So technically, I still have 9 minutes before I turn 36 years old. Close enough I say. Since this is a birthday post, I'll tell you a little bit about myself. Here's a fair warning, I'm not much of a writer and I pretty much write how I speak.
When I was 11 years old, I met my husband. I actually don't remember the first time I met him, but he recalls exactly what I was wearing. My brother is actually the one who introduced us. One day my brother tells me, "Jared is coming over tomorrow after school, you'll like him." Hah, did I ever. I thought he was super cute.
This photo was taken probably around the time he was 18 or so. He and my brother used to work at Gil Hodges Lanes in Brooklyn. That's the shirt he's wearing. This is one of the few photos he allowed to be taken of him. He's not a fan of cameras, which is unfortunate since I'm a photographer of sorts.
This was taken a couple of years ago. I think he's even cuter now than he was at 17.
We have a lot of history together. Which I think, is one of the reasons why we haven't had a single fight. When my husband was 21 years old he moved from Brooklyn to Boston. I actually wrote in my diary that I was really sad he was moving away. Somehow even then, we managed to stay in touch over the many many years.
Before me and my husband ended up together, I was in a ten year relationship. It had gone really south after the 7th year or so. The last three years was me trying to figure out how to end it. Sad, but true. I was engaged. But I knew it was never going to end up in marriage. I just knew.
My husband was also engaged to someone, but it didn't work out. When I finally broke up with my ex, we were both single. We started hanging out together as friends. But slowly we both realized how much we just enjoyed each other's company.
Is it weird that he know's about all of my ex's and I know about all of his? Maybe, but I think that knowledge and the history we share is why I wasn't scared to quit my job that I had for over 12 years. Why I wasn't scared to move to Boston for him. Why I wasn't scared to move to Atlanta with him. Why I wasn't freaking out being without a job for almost 18 months. I just had faith that things would eventually work out.

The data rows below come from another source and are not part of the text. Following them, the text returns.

-- ==== Sys2Proof/Safety.lean ====
section
/-! DEFINITION. What a safe state and a safe step are, and the terms the statements use. -/
namespace Sys2Proof.Machine
open Sys2Proof

/-- A step answers a next state: the block neither faults nor refuses. -/
def Completes (s : State) (i : Instr) : Prop := ∃ t, exec i s = .next t

/-- The memory keeps its canonical form (R406; log 6). -/
abbrev State.memOk (s : State) : Prop := Memory.wf s.mem = true

/-! ## Dictionary requests -/

/-- The server takes the caller's request now, at privilege `lv` or above, as a new request for this node (R382, R383, R389,
R391 to R393): firmware runs, the caller's path is up, no request waits before it, no response to the transaction is kept, and the
request names no other node. -/
abbrev Asks (s : State) (c : OdCaller) (lv : Nat) : Prop :=
  s.up = true ∧ s.pathUp c.path = true ∧ c.waits = false ∧ s.od.queue = [] ∧ c.node = 0 ∧ (s.level c).any (fun l => decide (lv ≤ l)) = true ∧
  s.od.kept.find? (fun x => sameSource x.path c.path x.source c.source && x.transaction == c.transaction) = none

/-- The same for a write of the object `key`, no download of which is open (R393). -/
abbrev Serves (s : State) (c : OdCaller) (lv key : Nat) : Prop :=
  Asks s c lv ∧ s.od.transfers.any (fun t => t.key == key) = false

/-- The state once the request has been counted (R395). -/
def State.asked (s : State) : State := s.modOd (fun o => { o with requests := (o.requests + 1) % 2 ^ 64 })

/-- The caller's request has been answered with a status (R388, R394): the newest kept response says so. -/
abbrev Answered (t : State) (c : OdCaller) (st : Nat) : Prop :=
  (t.od.kept.head?.map fun k => (k.path, k.source, k.transaction, k.response[1]?)) =
    some (c.path, c.source, c.transaction, some (BitVec.ofNat 8 st))

/-- The answer's data (R388): what follows the 16 bytes of its header. -/
abbrev AnswerData (t : State) (v : List Byte) : Prop := (t.od.kept.head?.map fun k => k.response.drop 16) = some v

/-- The path, source and bytes of a response; none for any other output. -/
def Output.answer? : Output → Option (Path × Nat × List Byte)
  | .response p src b => some (p, src, b)
  | _ => none

/-- The port and frame of a frame; none for any other output. -/
def Output.frame? : Output → Option (LinkPort × Frame)
  | .frame p _ f _ => some (p, f)
  | _ => none

/-! ## Register accesses -/

/-- The initiator reads a window: its path exists and the window's domain is on (R408 to R410). -/
abbrev Reads (s : State) (init w : Nat) : Prop := s.canReach init = true ∧ (winDomain w).any s.domain = true

/-- The initiator writes a window: it reaches it, and a host path only the windows of R410. -/
abbrev Writes (s : State) (init w : Nat) : Prop :=
  Reads s init w ∧ (hostInit init = false ∨ hostWritable w = true)

/-! ## Conditions of single rules -/

/-- Step 3 of R75 is passed: an active plan, a passed foreground calibration (R100), no pilot exchange (R357). -/
def State.rampReady (s : State) (q : Port) : Bool := (s.port q).hasPlan && (s.port q).rx.fgPass && s.pn q 0x7010 1 != 1

/-! ## Invariants -/

/-- No SEQ bit of a status register is older than 127 settings (R413). -/
def SeqReg.agesOk (r : SeqReg) : Prop := ∀ e ∈ r.set, (r.num + 256 - e.2 % 256) % 256 ≤ 127
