-- ==== Sys2Proof/Certificates/Slice0/Obligations.lean ====
section
/-! DEFINITION. Statements for the provers. -/

open Sys2Proof Sys2Proof.Machine

/-- A step runs the command at the front of the queue on the state with the queue's rest, and idles on an empty queue;
the queue and the idling are the model's own (log 1). -/
def Obligations.StepRunsFront : Prop :=
  (∀ (s : State) (i : Instr) (rest : List Instr), s.pending = i :: rest → step s = exec i { s with pending := rest }) ∧
  (∀ s : State, s.pending = [] → step s = .next s)

/-- A Tide edge begins the next Tide number, the first Tide's start the first number whose instant local time has not
passed, and a Tide slip the first such number of the corrected local time; in each case the edge is the number times
the period plus the residual, which is kept. A slip is counted and shown. A reset that was asked for comes at the edge
instead. Each clause that runs a command concludes that exec answers a next state, under conditions on the state and
the operands alone. -/
def Obligations.TideCommands : Prop :=
  (∀ (res : Nat) (ma mb : PortMeas) (s : State), s.up = true → s.tide.running = true → s.power.resetAsked = false → ∃
  t, exec (.tideEdge res ma mb) s = .next t ∧ t.tide.num = (s.tide.num + 1) % 2 ^ 48 ∧ t.tide.edge = t.tide.num *
  s.periodNs + res % 8 ∧ t.tide.residual = res % 8 ∧ t.tide.running = true ∧ (t.stat stTide).has 0 = true) ∧
  (∀ (res : Nat) (ma mb : PortMeas) (s : State), s.up = true → s.tide.running = true → s.power.resetAsked = true → ∃
  t, exec (.tideEdge res ma mb) s = .next t ∧ t.aon.cause = 5 ∧ t.power.phase = Phase.held ∧ t.tide = ({} : Tide) ∧
  t.od = ({} : Od)) ∧
  (∀ (res : Nat) (s : State), s.up = true → s.tide.running = false → s.role = 0 ∨ s.time.state = 2 → ∃ t, exec
  (.firstTideStart res) s = .next t ∧ t.tide.num = ceilDiv s.time.now (max 1 s.periodNs) ∧ t.tide.edge = t.tide.num *
  s.periodNs + res % 8 ∧ t.tide.residual = res % 8 ∧ t.tide.running = true ∧ (t.stat stTide).has 0 = true) ∧
  (∀ (res : Nat) (ma mb : PortMeas) (s : State), s.up = true → s.tide.running = true → s.beyondSlip s.time.theta =
  true → s.power.resetAsked = false → ∃ t, exec (.tideSlip res ma mb) s = .next t ∧ t.tide.num = ceilDiv ((max
  s.time.now ((s.tide.num + 1) * s.periodNs) : Nat) - s.time.theta).toNat (max 1 s.periodNs) ∧ t.tide.edge =
  t.tide.num * s.periodNs + res % 8 ∧ t.tide.residual = res % 8 ∧ t.tide.running = true ∧ (t.stat stTide).has 0 = true
  ∧ t.tide.slipCount = satAdd 0xFFFFFFFF s.tide.slipCount 1 ∧ (t.stat stTide).has 1 = true ∧ t.time.theta = 0) ∧
  (∀ (res : Nat) (ma mb : PortMeas) (s : State), s.up = true → s.tide.running = true → s.beyondSlip s.time.theta =
  true → s.power.resetAsked = true → ∃ t, exec (.tideSlip res ma mb) s = .next t ∧ t.aon.cause = 5 ∧ t.power.phase =
  Phase.held ∧ t.tide = ({} : Tide) ∧ t.od = ({} : Od))

/-- A launch leaves at the range sample of R29 in the slot of R31 and waits for its record; a written PlanCheck
reports a code for the pending plan. A stage that still works at its deadline is counted and aborted. Each clause that
runs a command concludes that exec answers a next state, under conditions on the state and the operands alone. -/
def Obligations.LaunchPlan : Prop :=
  (∀ (q : Port) (j : Nat) (s : State), s.up = true → s.tide.running = true → (s.port q).hasPlan = true → s.pn q 0x7010
  1 ≠ 1 → j < (s.plan q).m → s.suppresses q j = false → ∃ t, exec (.launch q j) s = .next t ∧ (t.port q).lastJ = j ∧
  (t.port q).lastSlot = (slotsOf (s.plan q).mask).getD ((s.tide.num * (s.plan q).m + j) % (slotsOf (s.plan
  q).mask).length) 0 ∧ ∃ (l : Launch) (d : Drive), (t.port q).flight = (s.port q).flight ++ [l] ∧ l.time = s.tide.edge
  + 8 * (j * (125000 * (s.plan q).p) / (s.plan q).m + (s.plan q).phi) ∧ l.j = j ∧ l.tide = s.tide.num ∧ t.out =
  Output.launch q l.time d :: s.out) ∧
  (∀ (c : OdCaller) (q : Port) (s : State), Serves s c 1 (objKey (portIndex q 0x2010) 0x10) → ∃ t, exec (.planCheck c
  q) s = .next t ∧ Answered t c 0 ∧ (t.port q).planResult ≠ 255 ∧ (t.port q).chkInterval = (2 * (s.pnat 0x2000 1) *
  1000000000 + s.pnat (portIndex q 0x2010) 1) / (2 * max 1 (s.pnat (portIndex q 0x2010) 1))) ∧
  (∀ (stage : Nat) (s : State), s.up = true → s.tide.running = true → 1 ≤ stage → stage ≤ 5 → s.stageBusy stage = true
  → s.tide.overrunNow.getD (stage - 1) false = false → s.tide.overrun.length = 5 → ∃ t, exec (.stageDeadlineOverrun
  stage) s = .next t ∧ t.tide.overrun.getD (stage - 1) 0 = satAdd 0xFFFFFFFF (s.tide.overrun.getD (stage - 1) 0) 1 ∧
  (t.stat stTide).has 2 = true ∧ (stage = 1 → ∀ q : Port, (t.port q).det.work.any (fun (w : DetWork) => decide
  (w.lrec.last.nth + 2 ≤ s.tide.edges)) = false) ∧ (stage = 2 → ∀ q : Port, (t.port q).trk.work.any (fun (w : Nat ×
  DetRec) => decide (w.2.nth + 2 ≤ s.tide.edges)) = false) ∧ (s.tide.overrunRun.getD (stage - 1) 0 = 15 →
  s.tide.overrunRaised.getD (stage - 1) false = false → t.bwf.contained = satAdd 0xFFFFFFFF s.bwf.contained 1))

I knew I was finally with someone I really loved and who loved me back. I could finally be myself and somehow he thinks I'm the most beautiful, sexy, funny woman he's ever been with. Do I question his judgement? Sometimes I call him crazy, which he replies, "I'm just crazy for you."
Moral of this story is, don't ever settle. If we had both settled with our ex's, we would never have experienced true love.
When we got married this was a tradition for his side of the family.
He's a much bigger Star Wars fan than I am, but I'm always game.
I'm really grateful to be able to spend the rest of my life with the love of my life.
I need to go to bed now, so I have to end this post here. Hope you all have a great Monday tomorrow! Apologies to the all the Falcon fans though! That was a tough loss.